System experiences terrible graphical/input lag after idle
PostPosted: Sun Dec 01, 2019 10:54 am    Post subject: System experiences terrible graphical/input lag after idle Reply with quote

Starting about a week to two weeks ago after leaving my system idle (which generally causes xscreensaver to run but I think this occurs even when it doesnt) my system becomes completely unresponsive. It essentially takes a good several seconds to update the screen after I press an action (like switching VTs) or even worse attempt to type anything into a terminal. Typing into a terminal results in hundreds of repeated keys spamming accross the terminal screen which the screen updates every second or so until I kill X.

I've found that killing my wm (in this case fluxbox) and restarting it causes normal functionality again but it is a workaround. I'd like to figure out whats causing this and why.

Here are some specs:


Linux primarybox 5.4.1-gentoo #1 SMP Sat Nov 30 03:14:29 EST 2019 x86_64 AMD Ryzen Threadripper 2950X 16-Core Processor AuthenticAMD GNU/Linux
MemTotal:       65847124 kB
MemFree:        17709276 kB

[    0.000000] Linux version 5.4.1-gentoo (root@primarybox) (gcc version 9.2.0 (Gentoo 9.2.0-r2 p3)) #1 SMP Sat Nov 30 03:14:29 EST 2019
[    0.000000] Command line: BOOT_IMAGE=/kernel-5.4.1 root=/dev/mapper/root ro root_key=/keyfile.gpg crypt_root=/dev/sda2 root_trim=yes amd_iommu=on iommu=pt vfio-pci.ids=144d:a808,10de:1b81,10de:10f0 vfio_iommu_type1.allow_unsafe_interrupts=1 kvm.ignore_msrs=1 pcie_aspm=off

x11 driver in use: x11-drivers/nvidia-drivers-440.31-r1

This system is running kvm with vfio for gpu passthrough to a guest windows vm. I run several linux vms as well and use virt-manager to view them full screen with spice.

Some data points:

When the system is in its extreme lag phase I cannot interact with the guest vms at all, and even typing into a terminal on the host lags (when the guest vm window is present).
However when I remote into the same guest vms from my laptop over wifi the guest is running 100% flawlessly. In other words, its the host vm/gpu/interface that is lagging but all the vms on the system are running normally.

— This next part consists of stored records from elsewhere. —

-- ==== Sys2Proof/Laws/State.lean ====
section
/-! SUPPORT. One lemma per block of the state for each small update: what the update leaves and what it puts in
place. Later proofs rewrite with these and never unfold a record update. -/

namespace Sys2Proof.Machine

variable (s : State)

/-! ## raise -/

@[simp] theorem raise_window (e : Event) :
    (raise e s).window = { s.window with latch := s.window.latch ||| e.mask } := rfl
@[simp] theorem raise_stations (e : Event) : (raise e s).stations = s.stations := rfl
@[simp] theorem raise_tables (e : Event) : (raise e s).tables = s.tables := rfl
@[simp] theorem raise_trigger (e : Event) : (raise e s).trigger = s.trigger := rfl
@[simp] theorem raise_seq (e : Event) : (raise e s).seq = s.seq := rfl
@[simp] theorem raise_arb (e : Event) : (raise e s).arb = s.arb := rfl
@[simp] theorem raise_direct (e : Event) : (raise e s).direct = s.direct := rfl
@[simp] theorem raise_link (e : Event) : (raise e s).link = s.link := rfl
@[simp] theorem raise_results (e : Event) : (raise e s).results = s.results := rfl
@[simp] theorem raise_resetHeld (e : Event) : (raise e s).resetHeld = s.resetHeld := rfl
@[simp] theorem raise_now (e : Event) : (raise e s).now = s.now := rfl
@[simp] theorem raise_pending (e : Event) : (raise e s).pending = s.pending := rfl
@[simp] theorem raise_port (e : Event) : (raise e s).port = s.port := rfl

/-! ## answer -/

@[simp] theorem answer_window (c : Byte) (a : Answer) (d : BitVec 4) :
    (answer c a d s).window = { s.window with commandCode := c, answer := a, detail := d } := rfl
@[simp] theorem answer_stations (c : Byte) (a : Answer) (d : BitVec 4) : (answer c a d s).stations = s.stations := rfl
@[simp] theorem answer_tables (c : Byte) (a : Answer) (d : BitVec 4) : (answer c a d s).tables = s.tables := rfl
@[simp] theorem answer_trigger (c : Byte) (a : Answer) (d : BitVec 4) : (answer c a d s).trigger = s.trigger := rfl
@[simp] theorem answer_seq (c : Byte) (a : Answer) (d : BitVec 4) : (answer c a d s).seq = s.seq := rfl
@[simp] theorem answer_arb (c : Byte) (a : Answer) (d : BitVec 4) : (answer c a d s).arb = s.arb := rfl
@[simp] theorem answer_direct (c : Byte) (a : Answer) (d : BitVec 4) : (answer c a d s).direct = s.direct := rfl
@[simp] theorem answer_link (c : Byte) (a : Answer) (d : BitVec 4) : (answer c a d s).link = s.link := rfl
@[simp] theorem answer_results (c : Byte) (a : Answer) (d : BitVec 4) : (answer c a d s).results = s.results := rfl
@[simp] theorem answer_resetHeld (c : Byte) (a : Answer) (d : BitVec 4) :
    (answer c a d s).resetHeld = s.resetHeld := rfl
@[simp] theorem answer_now (c : Byte) (a : Answer) (d : BitVec 4) : (answer c a d s).now = s.now := rfl
@[simp] theorem answer_pending (c : Byte) (a : Answer) (d : BitVec 4) : (answer c a d s).pending = s.pending := rfl
@[simp] theorem answer_port (c : Byte) (a : Answer) (d : BitVec 4) : (answer c a d s).port = s.port := rfl

/-! ## refuseWrite -/

@[simp] theorem refuseWrite_window (a : Address) (r : Answer) : (refuseWrite a r s).window = { s.window with
      refused := true, repeated := s.window.refused, reason := r, refusedAddress := a } := rfl
@[simp] theorem refuseWrite_stations (a : Address) (r : Answer) : (refuseWrite a r s).stations = s.stations := rfl
@[simp] theorem refuseWrite_tables (a : Address) (r : Answer) : (refuseWrite a r s).tables = s.tables := rfl
@[simp] theorem refuseWrite_trigger (a : Address) (r : Answer) : (refuseWrite a r s).trigger = s.trigger := rfl
@[simp] theorem refuseWrite_seq (a : Address) (r : Answer) : (refuseWrite a r s).seq = s.seq := rfl
@[simp] theorem refuseWrite_arb (a : Address) (r : Answer) : (refuseWrite a r s).arb = s.arb := rfl
@[simp] theorem refuseWrite_direct (a : Address) (r : Answer) : (refuseWrite a r s).direct = s.direct := rfl
@[simp] theorem refuseWrite_link (a : Address) (r : Answer) : (refuseWrite a r s).link = s.link := rfl
@[simp] theorem refuseWrite_results (a : Address) (r : Answer) : (refuseWrite a r s).results = s.results := rfl
@[simp] theorem refuseWrite_resetHeld (a : Address) (r : Answer) : (refuseWrite a r s).resetHeld = s.resetHeld := rfl
@[simp] theorem refuseWrite_now (a : Address) (r : Answer) : (refuseWrite a r s).now = s.now := rfl
@[simp] theorem refuseWrite_pending (a : Address) (r : Answer) : (refuseWrite a r s).pending = s.pending := rfl
@[simp] theorem refuseWrite_port (a : Address) (r : Answer) : (refuseWrite a r s).port = s.port := rfl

Again when I kill and rerun fluxbox the issue goes away.

Interesting error in dmesg on host:

followed by

[  200.633473] unchecked MSR access error: RDMSR from 0x48 at rIP: 0xffffffff8746a327 (svm_vcpu_run+0x607/0x810)
[  200.633474] Call Trace:
[  200.633478]  ? kvm_arch_vcpu_ioctl_run+0x875/0x1c40
[  200.633480]  ? __bpf_prog_run32+0x64/0x90
[  200.633481]  ? kvm_vcpu_ioctl+0x25e/0x600
[  200.633483]  ? do_vfs_ioctl+0x431/0x6b0
[  200.633484]  ? syscall_trace_enter+0x13e/0x2d0
[  200.633485]  ? ksys_ioctl+0x59/0x90
[  200.633485]  ? __x64_sys_ioctl+0x11/0x20
[  200.633486]  ? do_syscall_64+0x43/0x110
[  200.633488]  ? entry_SYSCALL_64_after_hwframe+0x44/0xa9


[62827.852617] resource sanity check: requesting [mem 0x000c0000-0x000fffff], which spans more than PCI Bus 0000:00 [mem 0x000c0000-0x000dffff window]
[62827.852684] caller _nv000906rm+0x1bf/0x1f0 [nvidia] mapping multiple BARs

I haven't changed anything other than update packages every week or so. I'm happy to post more information as requested. Currently I think this might be a bug in nvidia's drivers as maybe there was an update in that. However it could also be a gcc9 bug since its something I had updated within the time window. I have since rebuild every package in @world with gcc9 in case I missed something but that hasn't fixed the problem either.
PostPosted: Sun Dec 01, 2019 5:02 pm    Post subject: Reply with quote

Still seems like you have a memory leak somewhere and out of memory on the host and it's trying to swap (and perhaps you don't have any, and the machine starts puking instead).

What processes are running after it explodes?

Again you should put some swap space. I have swap on all my machines.